Inside, the materials employed in the cabin have a quality look and feel, with nice combinations of cloth, leather, glossy black trim and panoramic glass sunroofs available on various models, depending on which of the five trim levels you choose. Buyers can pick from Access, Access+, Active, Allure and Feline.
I travelled to the picturesque Sintra area of Portugal, not far from Lisbon, to drive the new model for the first time, and have to say I was impressed with car, if not the weather, which was decidedly foul on the day we arrived, with low cloud which spoilt the views, or actually hid them altogether!
Among the engines to test were a brand new 1.2-litre three-cylinder unit with 82bhp. Peugeot only had three examples available to drive, but I did manage to grab one for a brief drive and found it to be a willing performer. It will make a nippy town car with good economy and low C02 104g/km, but on the hilly route we drove it on, it needed a few gear changes to find the power.
I also drove the 120hp 1.6-litre VTI engine, which is carried over from the existing 207. It was a disappointment, to be honest. The gearing felt wrong, with little low-end torque which meant it had to be revved to find the power, while on the motorway, it needed a sixth gear to bring the revs down from 3,500rpm to a more sensible level. This engine is a low volume seller and I wouldn’t be surprised if it is phased out in the next year or two. Probably just as well.
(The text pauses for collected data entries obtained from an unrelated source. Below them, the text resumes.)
structure Thread where
  tid     : Tid
  stat    : ThStat := .barrier
  /-- R472: the plan has not yet been released on the room. -/
  fresh   : Bool := true
  /-- R403: it runs its image's restore program. -/
  restore : Bool := false
  /-- R403: the sequencer state to which its restore program returns. -/
  back    : Option Kept := none
  /-- R403: its restore program was stopped: the coming release passes without it. -/
  noRun   : Bool := false
  /-- R137: s0 to s31; reset 0 (R472). -/
  regs    : Vector DWord 32 := Vector.replicate 32 0
  /-- R137: p0 to p7, bit i is p_i; reset false, p0 always true. -/
  preds   : Byte := 1
  /-- R137: v0 to v31, 64 lanes each; reset +0 (R472). -/
  vregs   : Vector (List Word) 32 := Vector.replicate 32 (List.replicate 64 0)
  /-- R137: m0 to m7; reset 0 but m0 all ones (R472). -/
  masks   : Vector DWord 8 := (Vector.replicate 8 0).setIfInBounds 0 0xFFFFFFFFFFFFFFFF
  /-- R137: call stack, newest first; reset empty. -/
  calls   : List Nat := []
  /-- R137: REPEAT stack, newest first; reset empty. -/
  reps    : List Rep := []
  /-- R137: program counter, 12 bits; at the image's entry. -/
  pc      : Nat := 0
  /-- R196. -/
  wall    : Wall := {}
  /-- R197: halos under way to this room, with the direction they come from, oldest first. -/
  inbound : List (Nat × Halo) := []
  /-- R205: halos that have landed since C was captured, with the direction they came from, oldest first; empty at first release. -/
  landed  : List (Nat × Halo) := []
  /-- R198: puts held at this room's wall port, with the direction they go, oldest first. -/
  held    : List (Nat × Halo) := []
  /-- R126: outstanding instructions, oldest first. -/
  outs    : List Out := []
  /-- R247: the walk slots in use. -/
  walks   : List Walk := []
  lates   : List LateDma := []
  stores  : List StoreWait := []
  atoms   : List Atom := []
  predq   : List PredReq := []
  insts   : List Inst := []
  xfers   : List Xfer := []
  /-- number of the next transfer -/
  ticket  : Nat := 0
  /-- R337: unbound instances opened, by group. -/
  opened  : List (Nat × Nat) := []
  /-- R340: bound instances closed: collective, system tick, order. -/
  closed  : List (Nat × Tick × Word) := []
  /-- R342: staging buffers (collective, buffer) with their states. -/
  stages  : List ((Nat × Nat) × Stage) := []
  /-- R136: the state captured at the last release point at which the program resumed. -/
  kept    : Option Kept := none
  /-- R224, R225: slots whose active bank, and whose inactive bank, holds a table of the plan, with the table's id. -/
  active  : List (Nat × Nat) := []
  filled  : List (Nat × Nat) := []
  meter   : Meter := {}
  /-- R299, R384: DMA_INs executed in the step by program counter (the occurrence of the LATE record). -/
  occs    : List (Nat × Nat) := []
  /-- R72, R78: the model's own record of the step's accesses on the room: locations read before the step wrote them,
  locations written, and those written after such a read. -/
  rds     : List Range := []
  wrs     : List Range := []
  dirty   : List Range := []
deriving DecidableEq, Repr

/-- A pantry reduction instance (R302). -/
structure PredInst where
  key    : PlanKey
  redId  : Nat
  step   : Nat
  desc   : List Byte
  leaves : List (Nat × List Word)
  bad    : Bool := false
deriving DecidableEq, Repr

/-! ## Faults (R390 to R414) -/

/-- A fault record (R119); the phase bit is the ring's. -/
structure FaultRec where
  code    : BitVec 16
  sev     : BitVec 4
  ctx     : Option Nat
  planId  : BitVec 16
  tick    : Tick
  sysTick : Tick
  step    : BitVec 24
  action  : Byte
  room    : BitVec 13
  slot    : BitVec 7
  d0      : DWord
  d1      : DWord
  seq     : DWord
  rep     : Word
  /-- rings that have not received it yet: the PF's, and a VF's -/
  needPf  : Bool
  needVf  : Option Nat
deriving DecidableEq, Repr

/-- R394: a source of CORRECTED events: its last record's tick and the events folded since. -/
structure CorrSrc where
  code   : BitVec 16
  src    : Nat
  tick   : Nat
  folded : Nat
deriving DecidableEq, Repr

structure FaultLog where
  /-- R393: records waiting, oldest first; reset empty. -/
  waiting  : List FaultRec := []
  /-- R451: the newest 4,096 records, newest first; reset empty. -/
  newest   : List FaultRec := []
  /-- R394: the records of the newest ticks, newest first, which further events of their tick fold into; reset empty. -/
  ofTick   : List FaultRec := []
  /-- R393: `seq` of the next record; reset 1. -/
  nextSeq  : DWord := 1
  /-- R451: `FLOG_OVERFLOW`, 32 bits, saturating; reset 0. -/
  overflow : Word := 0
  /-- R396: counters by fault code, 32 bits, saturating; reset 0. -/
  counts   : List (Nat × Word) := []
  /-- R451: `FLOG_SEL`; reset 0. -/
  sel      : Word := 0
  /-- R451: `FLOG_NEWEST_HI` as latched; reset 0. -/
  newHi    : Word := 0
  /-- R394. -/
  corr     : List CorrSrc := []
  /-- R77: deadline misses of the device; reset 0. -/
  misses   : Nat := 0
deriving DecidableEq, Repr
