-- ==== Sys2Proof/Machine/Mem.lean ====
section
/-! DEFINITION. The device-physical memory (R21, R22) and the host memory that the device writes, as lists of cells in one
canonical form. -/
namespace Sys2Proof.Machine

/-- What an address of device memory that is not listed reads as: zero (R425 fills the memories with zeros). -/
def blankByte : Byte := 0

/-- One byte of device memory. -/
def memByte (m : List Host.Cell) (a : Nat) : Byte :=
  match m with
  | [] => blankByte
  | (k, v) :: r => if k == a then v else memByte r a

/-- Write one byte of device memory; the value an unlisted address reads as is not listed. -/
def memPut (m : List Host.Cell) (a : Nat) (b : Byte) : List Host.Cell :=
  match m with
  | [] => if b = blankByte then [] else [(a, b)]
  | (k, v) :: r =>
    if a < k then (if b = blankByte then (k, v) :: r else (a, b) :: (k, v) :: r)
    else if a = k then (if b = blankByte then r else (a, b) :: r)
    else (k, v) :: memPut r a b

/-- R3: bytes from `a` on. -/
def memRead (m : List Host.Cell) (a : Nat) : Nat → List Byte
  | 0 => []
  | n + 1 => memByte m a :: memRead m (a + 1) n

/-- Write bytes from `a` on. -/
def memWrite (m : List Host.Cell) (a : Nat) : List Byte → List Host.Cell
  | [] => m
  | b :: bs => memWrite (memPut m a b) (a + 1) bs

/-- Keys strictly rising from a bound, no blank byte listed. -/
def cellsFrom (lo : Nat) : List Host.Cell → Bool
  | [] => true
  | (k, v) :: r => decide (lo ≤ k) && (v != blankByte) && cellsFrom (k + 1) r

/-- The canonical form of device memory. -/
def Memory.wf (m : List Host.Cell) : Bool := cellsFrom 0 m

/-- The byte of host memory that the device wrote, if it wrote one. -/
def hostByte (m : List Host.Cell) (a : Nat) : Option Byte := aGet m a

/-- The device writes bytes to host memory. -/
def hostWrite (m : List Host.Cell) (a : Nat) : List Byte → List Host.Cell
  | [] => m
  | b :: bs => hostWrite (aSet m a b) (a + 1) bs

/-- Keys strictly rising: the canonical form of host memory. -/
def hostFrom (lo : Nat) : List Host.Cell → Bool
  | [] => true
  | (k, _) :: r => decide (lo ≤ k) && hostFrom (k + 1) r

/-- The canonical form of host memory as the device has written it. -/
def HostMemory.wf (m : List Host.Cell) : Bool := hostFrom 0 m

/-! ## The address map (R21, R22) -/

/-- R21: cellar context space. -/
def inCellar (pa : Nat) : Bool := decide (pa < 0x00FF00000000)

/-- R21: pantry window. -/
def inPantry (pa : Nat) : Bool := decide (0x010000000000 ≤ pa) && decide (pa < 0x010080000000)

/-- R22: the window of a logical room. -/
def roomBase (room : Nat) : Nat := 0x020000000000 + (room / 768) * 2 ^ 30 + (room / 64 % 12) * 2 ^ 26 + (room % 64) * 2 ^ 20

/-- R22: the scratchpad of a room. -/
def spadAddr (room off : Nat) : Nat := roomBase room + off
/-- R22: the accumulator memory of a room. -/
def accAddr (room off : Nat) : Nat := roomBase room + 0xA0000 + off
/-- R22: the active-table store of a room. -/
def tblAddr (room off : Nat) : Nat := roomBase room + 0xC0000 + off
/-- R22: the instruction memory of a room. -/
def imemAddr (room off : Nat) : Nat := roomBase room + 0xC4000 + off

/-- R280: where a cellar byte lives. -/
structure CellarPlace where
  cellar  : Nat
  channel : Nat
  bank    : Nat
  bankRow : Nat
  byte    : Nat
deriving DecidableEq, Repr

/-- R280: the cellar, channel, bank, bank row and byte of an address of cellar space. -/
def cellarPlace (a : Nat) : CellarPlace :=
  let q := (bits a 32 8 * 2 ^ 28 + bits a 0 28) / 2 ^ 11
  let r := q / 96
  { cellar := bits a 36 4 ^^^ bits a 28 4, channel := q % 96, bank := r % 32, bankRow := r / 32, byte := bits a 0 11 }

/-- R15, R280: the home cellar and pantry slice of an address of cellar space, or the slice of a line of the pantry window. -/
def homeSlice (pa : Nat) : Nat :=
  if inPantry pa then (pa - 0x010000000000) / 2 ^ 27 % 16 else (cellarPlace pa).cellar

end Sys2Proof.Machine
end

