-- ==== Sys2Proof/Machine/Release.lean ====
section
/-! DEFINITION. The release point of a tick (R45, R46, R49, R135, R188, R189, R218, R238, R257, R286, R377, R399, R472), with the
deadline watches that decide there or at the boundary (R76, R108, R132, R407). -/
namespace Sys2Proof.Machine

/-! ## Deadline watches (R76, R108, R407) -/

/-- R407: what a room's unfinished work waits for. -/
inductive RoomWait | bound | maybe | other
deriving DecidableEq, Repr

/-- R407: is every outstanding instruction a transfer of a bound instance? -/
def boundOuts (x : Thread) : Bool :=
  !x.outs.isEmpty && x.outs.all (fun o => x.xfers.any (fun q => outOf q.id o && (instOf x q).any (·.bound)))

/-- R407: a room that waits for transfers of bound instances; one whose sequencer is not in a wait may have more to do. -/
def roomWait (s : State) (t : Tid) : RoomWait :=
  match getTh s t with
  | none => .other
  | some x =>
    if !boundOuts x then .other
    else match x.stat with
      | .waiting _ => .bound
      | .running => .maybe
      | _ => .other

/-- R407: is the plan's step unfinished only because transfers of bound instances are awaited? The free bit decides for a room
that is not in a wait of its own. -/
def awaitsPeer (s : State) (p : Plan) (b : Bool) : Bool :=
  match openRun p, p.body with
  | some r, some y =>
    (stepRecOf y r.k).any (·.bound) && r.released && !r.late && runCause s p.key r == 0x38
    && r.rooms.all (fun m => let w := roomWait s { key := p.key, room := m }
                             w == .bound || (w == .maybe && b))
    && (!r.rooms.isEmpty || s.links.awaits.any (fun a => a.tid.key == p.key))
  | _, _ => false

/-- R407: the partner that the step awaits. -/
def awaitedPeer (s : State) (p : Plan) : Nat :=
  let xs := ((planTh s p.key).map (fun x => x.xfers.map (fun q => (x.tid, q)))).flatten
  match xs with
  | q :: _ => (thColl s q.1 q.2.coll).elim 0xFFF (fun c => c.g.members.getD q.2.peer 0xFFF)
  | [] => (s.links.awaits.find? (fun a => a.tid.key == p.key)).elim 0xFFF (·.dest)

/-- R76, R108, R407: one plan at the end of tick `n`: it is withdrawn, or waits for a partner's slide, or its watches decide. -/
def decidePlanTick (s : State) (n : Nat) (key : PlanKey) : State :=
  match getPlan s key with
  | none => s
  | some p =>
    if p.phase != .admitted || p.stopped then s
    else match p.stopping with
      | some c => stopPlan s key 0x31 c
      | none =>
        let (b, s1) := freeBit s
        if awaitsPeer s p b && (openRun p).any (fun r => decide (r.tick ≤ n)) then
          freeze { s1 with slideP := some (s1.slideP.getD (n, awaitedPeer s p)) } key
        else watchPlan s n key none

/-- R76: every watch of tick `n` decides, in the order of admission. -/
def watch (s : State) (n : Nat) : State := ((admittedPlans s).map (·.key)).foldl (fun s k => decidePlanTick s n k) s

/-- Withdrawals alone, while a slide is pending or work is to run again. -/
def stopWithdrawn (s : State) : State :=
  (admittedPlans s).foldl (fun s p => match p.stopping with
    | some c => if p.stopped then s else stopPlan s p.key 0x31 c
    | none => s) s

/-! ## A room's first release (R134, R218, R472) -/

/-- Device memory with a range cleared. -/
def wipe (m : List Host.Cell) (lo n : Nat) : List Host.Cell := m.filter (fun c => !(decide (lo ≤ c.1) && decide (c.1 < lo + n)))

/-- R218: the preloads of a room: slot and table. -/
def roomPreloads (b : PlanBody) (r : RoomRec) : List (Nat × Nat) := (b.preloads.filter (fun q => q.1 == r.image)).map (·.2)

/-- R134: the bytes of a room's image in the plan binary. -/
def planImage (s : State) (p : Plan) (im : ImageRec) : List Byte :=
  slice (partBytes (readVa s p.key.ctx (planAddr p.desc) (planLen p.desc)) 2) im.offset im.length

/-- R106, R134: the bytes of a room's image as they are loaded; free where the host has changed the binary. -/
def loadImage (s : State) (p : Plan) (im : ImageRec) : List Byte × State :=
  if p.changed then freeBytes s im.length else (planImage s p im, s)

/-- R472: the windows of a room, clear of all data. -/
def clearWindows (m : List Host.Cell) (r : RoomRec) : List Host.Cell :=
  wipe (wipe (wipe (wipe (wipe m (spadPa r 0) (r.spadLen * 16384)) (tilePa r 0 0) (r.accLen * 4096))
    (imemAddr r.room (r.imemBase * 4096)) (r.imemLen * 4096)) (activePa r 0) (r.tblLen * 1024)) (inactivePa r 0) (r.tblLen * 1024)

/-- R134, R218, R472: the windows of a room at the plan's first release there. -/
def firstWindows (s : State) (b : PlanBody) (r : RoomRec) (image : List Byte) : List Host.Cell :=
  let m := memWrite (clearWindows s.mem r) (imemAddr r.room (r.imemBase * 4096)) image
  (roomPreloads b r).foldl (fun m q => memWrite m (activePa r q.1) (padTo (tableImage b q.2) 1024)) m

/-- R134, R472: the state as the image of a room is loaded. -/
def firstLoad (s : State) (p : Plan) (b : PlanBody) (r : RoomRec) (im : ImageRec) : State :=
  let (bs, s1) := loadImage s p im
  { s1 with mem := firstWindows s1 b r bs }

/-- R196, R218, R472: a room program at its first release; a halo that landed before leaves no trace. -/
def firstThread (b : PlanBody) (r : RoomRec) (x : Thread) : Thread :=
  { x with fresh := false, wall := {}, landed := [], active := (roomPreloads b r).foldl (fun l q => aSet l q.1 q.2) [] }

/-! ## Release of a step (R49, R135, R136, R189, R377) -/

/-- `n` words of a free value. -/
def wordsOf (v : Nat) : Nat → List Word
  | 0 => []
  | n + 1 => BitVec.ofNat 32 v :: wordsOf (v / 2 ^ 32) n

/-- R136: vector and mask registers are undefined when a program resumes. -/
def undefVectors (s : State) (t : Tid) : State :=
  let (v, s1) := freshBits s 65536
  let (m, s2) := freshBits s1 448
  modTh s2 t (fun x => { x with
    vregs := Vector.ofFn (fun j : Fin 32 => wordsOf (v.toNat / 2 ^ (2048 * j.val)) 64),
    masks := Vector.ofFn (fun j : Fin 8 => if j.val = 0 then 0xFFFFFFFFFFFFFFFF else BitVec.ofNat 64 (m.toNat / 2 ^ (64 * (j.val - 1)))) })

/-- R472: the vector and mask registers of a defined start. -/
def zeroVectors (x : Thread) : Thread :=
  { x with vregs := Vector.replicate 32 (List.replicate 64 0), masks := (Vector.replicate 8 0).setIfInBounds 0 0xFFFFFFFFFFFFFFFF }

/-- R135, R136: the sequencer starts or resumes; its state is captured. -/
def resumeThread (k : Nat) (first : Bool) (x : Thread) : Thread :=
  { x with
    landed := x.landed.filter (fun p => decide (wallC x p.1 < p.2.step.toNat)),
    stat := .running, kept := some { keptOf x with step := k, first := first }, rds := [], wrs := [], dirty := [], occs := [] }

/-- R403: the coming release passes on the room without the plan running there. -/
def passRoom (s : State) (key : PlanKey) (t : Tid) : State :=
  setCause (modTh s t (fun x => { x with noRun := false })) key 0x3D

/-- R135, R136, R403, R472: one room of a step is released; the plan's first step on the room runs again from the defined start. -/
def releaseRoom (s : State) (key : PlanKey) (k room : Nat) : State :=
  let t : Tid := { key := key, room := room }
  match getTh s t, thRec s t, getPlan s key with
  | some x, some r, some p =>
    match p.body with
    | none => s
    | some b =>
      if x.noRun then passRoom s key t
      else if x.fresh then
        let s1 := (b.images[r.image]?).elim s (firstLoad s p b r)
        modTh s1 t (fun x => resumeThread k true (firstThread b r x))
      else if x.kept.any (fun q => q.first && q.step == k) then modTh s t (fun x => resumeThread k true (zeroVectors x))
      else modTh (undefVectors s t) t (resumeThread k false)
  | _, _, _ => s

/-- R189: the latched value of an operand; none when its address is not mapped. A MOVE that completes between the boundary and the
release point may or may not be seen; here it always is (DESIGN CHOICE 127). -/
def latchOp (s : State) (c : Nat) (o : ShapeOp) : Option DWord :=
  if o.src = 0 then some (BitVec.ofNat 64 o.limit)
  else if rangeOk s c o.src 8 false then some (BitVec.ofNat 64 (leNat (readVa s c o.src 8))) else none

/-- R189: the operands of a step: as latched before its interruption, or latched now. -/
def latchOps (s : State) (p : Plan) (b : PlanBody) (k : Nat) : List (Option DWord) :=
  match latchedFor p k with
  | some vs => shapeList b.shape vs
  | none => b.shape.map (latchOp s p.key.ctx)

/-- R189: the record of an operand whose address is not mapped. -/
def shapeFault (s : State) (p : Plan) (b : PlanBody) (k : Nat) (l : List (Option DWord)) : State :=
  (enum l).foldl (fun s q => match q.2 with
    | some _ => s
    | none => raisePlan s p.key { code := 0x0100, step := k, d0 := 2 ^ 63 + q.1, d1 := (b.shape[q.1]?).elim 0 (·.src) } 127) s

/-- R383: the values that the Mehrong record digests. -/
def noteLatched (b : PlanBody) (k : Nat) (l : List (Option DWord)) (p : Plan) : Plan :=
  let vs := (l.zip b.shape).filterMap (fun q => if q.2.src = 0 then none else q.1)
  if vs.isEmpty || k == recompStep || p.latched.any (fun q => q.1 == k) then p else { p with latched := p.latched ++ [(k, vs)] }

/-- R377: is an image of the plan still loading? -/
def imageLoading (s : State) (p : Plan) (b : PlanBody) : Bool :=
  s.attic.loaded.any (fun l => l.ctx == p.key.ctx && !l.resident && b.weights.any (fun w => w.imageId == l.imageId))

/-- R270: of each parameter record the block of the newest update stays readable; the step released now may write the other one
(DESIGN CHOICE 119). -/
def newestBlocks (l : List (Nat × Nat)) : List (Nat × Nat) :=
  l.foldl (fun acc q => if acc.any (fun r => r.1 == q.1) then acc else acc ++ [q]) []

/-- R383, R389: a choice that the rerun of step `k` makes anew, so that what its abandoned run made is not listed: a leaf or a late
transfer (DESIGN CHOICE 139). -/
def madeAnew (k : Nat) (i : Item) : Bool :=
  (i.type == 9 && fieldAt i.body 0 0 24 == k) || (i.type == 8 && getLE i.body 0 1 == 3 && fieldAt i.body 4 0 24 == k)

/-- The plan as its step `k` is released, or held with a cause. -/
def beginRun (s : State) (k : Nat) (r : StepRun) (p : Plan) : Plan :=
  let again := p.rerun == some k
  { p with
    items := if again then p.items.filter (fun i => !madeAnew k i) else p.items,
    run := some r, rerun := none, readable := newestBlocks p.readable, lateAgain := p.lateAgain.filter (· != k), lastTick := s.tick.num.toNat,
    insert := if k = recompStep then false else p.insert,
    inserted := if k = recompStep && !again then p.inserted + 1 else p.inserted }

/-- R49, R135, R189, R377: step `k` of a plan is released. -/
def releaseStep (s : State) (p : Plan) (b : PlanBody) (k : Nat) : State :=
  let key := p.key
  let cheaper := runsCheaper p b k
  let rooms := liveRooms s key (pathRooms b k cheaper)
  let ops := latchOps s p b k
  let run : StepRun := { k := k, cheaper := cheaper, tick := s.tick.num.toNat, rooms := rooms, late := p.lateAgain.contains k }
  if imageLoading s p b then modPlan s key (beginRun s k { run with cause := 0x3D })
  else if ops.any (·.isNone) then
    modPlan (shapeFault s p b k ops) key (beginRun s k { run with cause := 0x3D })
  else
    let shapes := (ops.map (fun (v : Option DWord) => v.getD 0) ++ List.replicate 8 0).take 8
    let s1 := modPlan s key (fun p => noteLatched b k ops (beginRun s k { run with released := true, shapes := shapes } p))
    finishStep (rooms.foldl (fun s m => releaseRoom s key k m) s1) key

/-- R49, R71, R73, R80, R407: is a step of the plan due for release? -/
def stepDue (s : State) (p : Plan) : Bool :=
  let n := s.tick.num.toNat
  p.phase == .admitted && !p.stopped && (openRun p).isNone && s.slideP.isNone && decide (s.resumeAt ≤ n)
  && (if p.rerun = some recompStep then decide (recompTick p ≤ n)
      else decide (nextStep p < stepCount p) && decide (stepTick p (nextStep p) ≤ n))

/-- The step that is due: a recompute step comes first. -/
def dueStep (p : Plan) : Nat := if p.insert || p.rerun == some recompStep then recompStep else nextStep p

/-- R80: a plan whose step runs late runs in this tick too. -/
def runLate (s : State) (p : Plan) : Plan :=
  if p.phase == .admitted && !p.stopped && (openRun p).any (fun r => r.late && r.released) then { p with lastTick := s.tick.num.toNat } else p

/-- R49: one plan at the release point. -/
def releasePlan (s : State) (key : PlanKey) : State :=
  match getPlan s key with
  | none => s
  | some p => match p.body with
    | none => s
    | some b => if stepDue s p then releaseStep s p b (dueStep p) else s

/-! ## The release point (R45) -/

/-- R399, R400: does a due step book room time on a room that the recovery touches? -/
def missesRelease (s : State) (r : Recov) : Bool :=
  s.plans.any (fun p => stepDue s p && p.body.any (fun b => (pathRooms b (dueStep p) (runsCheaper p b (dueStep p))).any r.rooms.contains))

/-- R71, R76: the recovery stops every unfinished step of the tick. -/
def freezeAll (s : State) : State :=
  ((admittedPlans s).filter (fun p => !p.stopped && (openRun p).any (fun r => !r.late))).foldl (fun s p => freeze s p.key) s

/-- R71: work is lost: the device will slide from tick `t`. -/
def loseWork (t : Nat) (r : Recov) : Recov :=
  if r.lost then r else { r with lost := true, tick := max r.tick t, sysTick := r.sysTick + BitVec.ofNat 48 (max r.tick t - r.tick) }

/-- R46, R238, R286: what becomes current at a release point. -/
def releaseTables (s : State) : State :=
  let s1 := kvReleaseAll (returnFrames (registerPublishes s))
  let s2 := (s1.ctxs.map (·.1)).foldl addrRelease s1
  (s2.ctxs.map (·.1)).foldl pageWriteWaits s2

/-- R45, R49: the plans of the tick are released, in the order of admission; late work goes on. -/
def releasePlans (s : State) : State :=
  let s1 := { s with plans := s.plans.map (runLate s) }
  ((admittedPlans s1).map (·.key)).foldl releasePlan s1

/-- R71, R77: what a watch decides after B belongs to the ended tick. -/
def asOfEnd (f : State → State) (s : State) : State :=
  let s1 := f { s with tick := { s.tick with num := s.tick.num - 1 } }
  { s1 with tick := { s1.tick with num := s.tick.num } }

/-- R76: the watches of the ended tick that a recovery of rooms put off decide, and what they stop completes in this tick (R78). -/
def lateWatch (s : State) : State := finishStops (asOfEnd (fun s => watch s s.tick.num.toNat) s)

/-- R399: a recovery that lasts past the release point, or that does not, decides what the ended tick's unfinished steps do. -/
def settleRecovery (s : State) : State :=
  match s.recov with
  | none => s
  | some r =>
    if r.lost then s
    else if missesRelease s r then freezeAll { s with recov := some (loseWork (s.tick.num.toNat - 1) r) }
    else if s.slideP.isSome || r.rooms.isEmpty then s else lateWatch s

/-- R31, R45: TICK_OUT falls at the release point. -/
def passRelease (s : State) : State := { s with tick := { s.tick with released := true, tickOut := false } }

/-- R45: the release point, at B + 1 µs. -/
def releasePoint (s : State) : State :=
  if !tickOn s || !ticking s.tick || s.tick.released then s
  else if s.dev.failstop then passRelease s
  else
    let s2 := releaseTables (passRelease (settleRecovery s))
    let s3 := if s2.recov.any (·.lost) then s2 else releasePlans s2
    let s4 := (s3.ctxs.map (·.1)).foldl tickWaits (retryStores s3)
    drive (settle s4)

/-- R45: RELEASE_POINT. -/
def execReleasePoint (s : State) : Out1 := .next (releasePoint s)

end Sys2Proof.Machine
end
The 1.6-litre HDI diesel powered car provided a nice blend of performance and economy, again with low C02 emissions of 98g/km. It cruised quietly on the motorway and did everything well, but for me, the pick of the range, and the car expected to be one of the biggest sellers, was the 1.4-litre petrol engine. There seemed to be little difference in performance between this car and the 1.6, but this version was far more responsive to drive, and accelerated willingly when asked.
All the cars seemed to handle well in the mixed conditions we encountered, and there is enough room in the back of the 208 for six-footers to sit comfortably – just, thanks to an extra 5cm of space.
For those who like a bit more get-up-and-go, there is a 156bhp turbo-charged engine available at launch which has already been seen in other Peugeot and BMW models, including the Mini, and although Peugeot wouldn’t officially confirm the arrival of a GTI, expect to see one in a showroom near you fairly soon. Also in the pipeline are Start/Stop versions of the new three-cylinder engine, as well as a turbo-charged version and e-HDi hybrid models.
THE VITAL STATISTICS
MODEL: Peugeot 208 range.
BODY STYLES: 3 or 5-door hatchback
ENGINES: Diesel range: 1.4 HDi, 68bhp, 1.4 e-HDi 68bhp, 1.6 e-HDi 92bhp, 1.6 e-HDi 92bhp Stop&Start and 1.6 e-HDi 115bhp. Petrol range: 1.0 Vi 68bhp, 1.2 VTi 82bhp, 1.4 95bhp, 1.6 VTi 120bhp and 1.6 THP 156bhp.
TRIM GRADES: Access, Access+, Active, Allure, Feline.
PRICES: From £9,995
IN THE SHOWROOM: June
All data correct at time of publishing.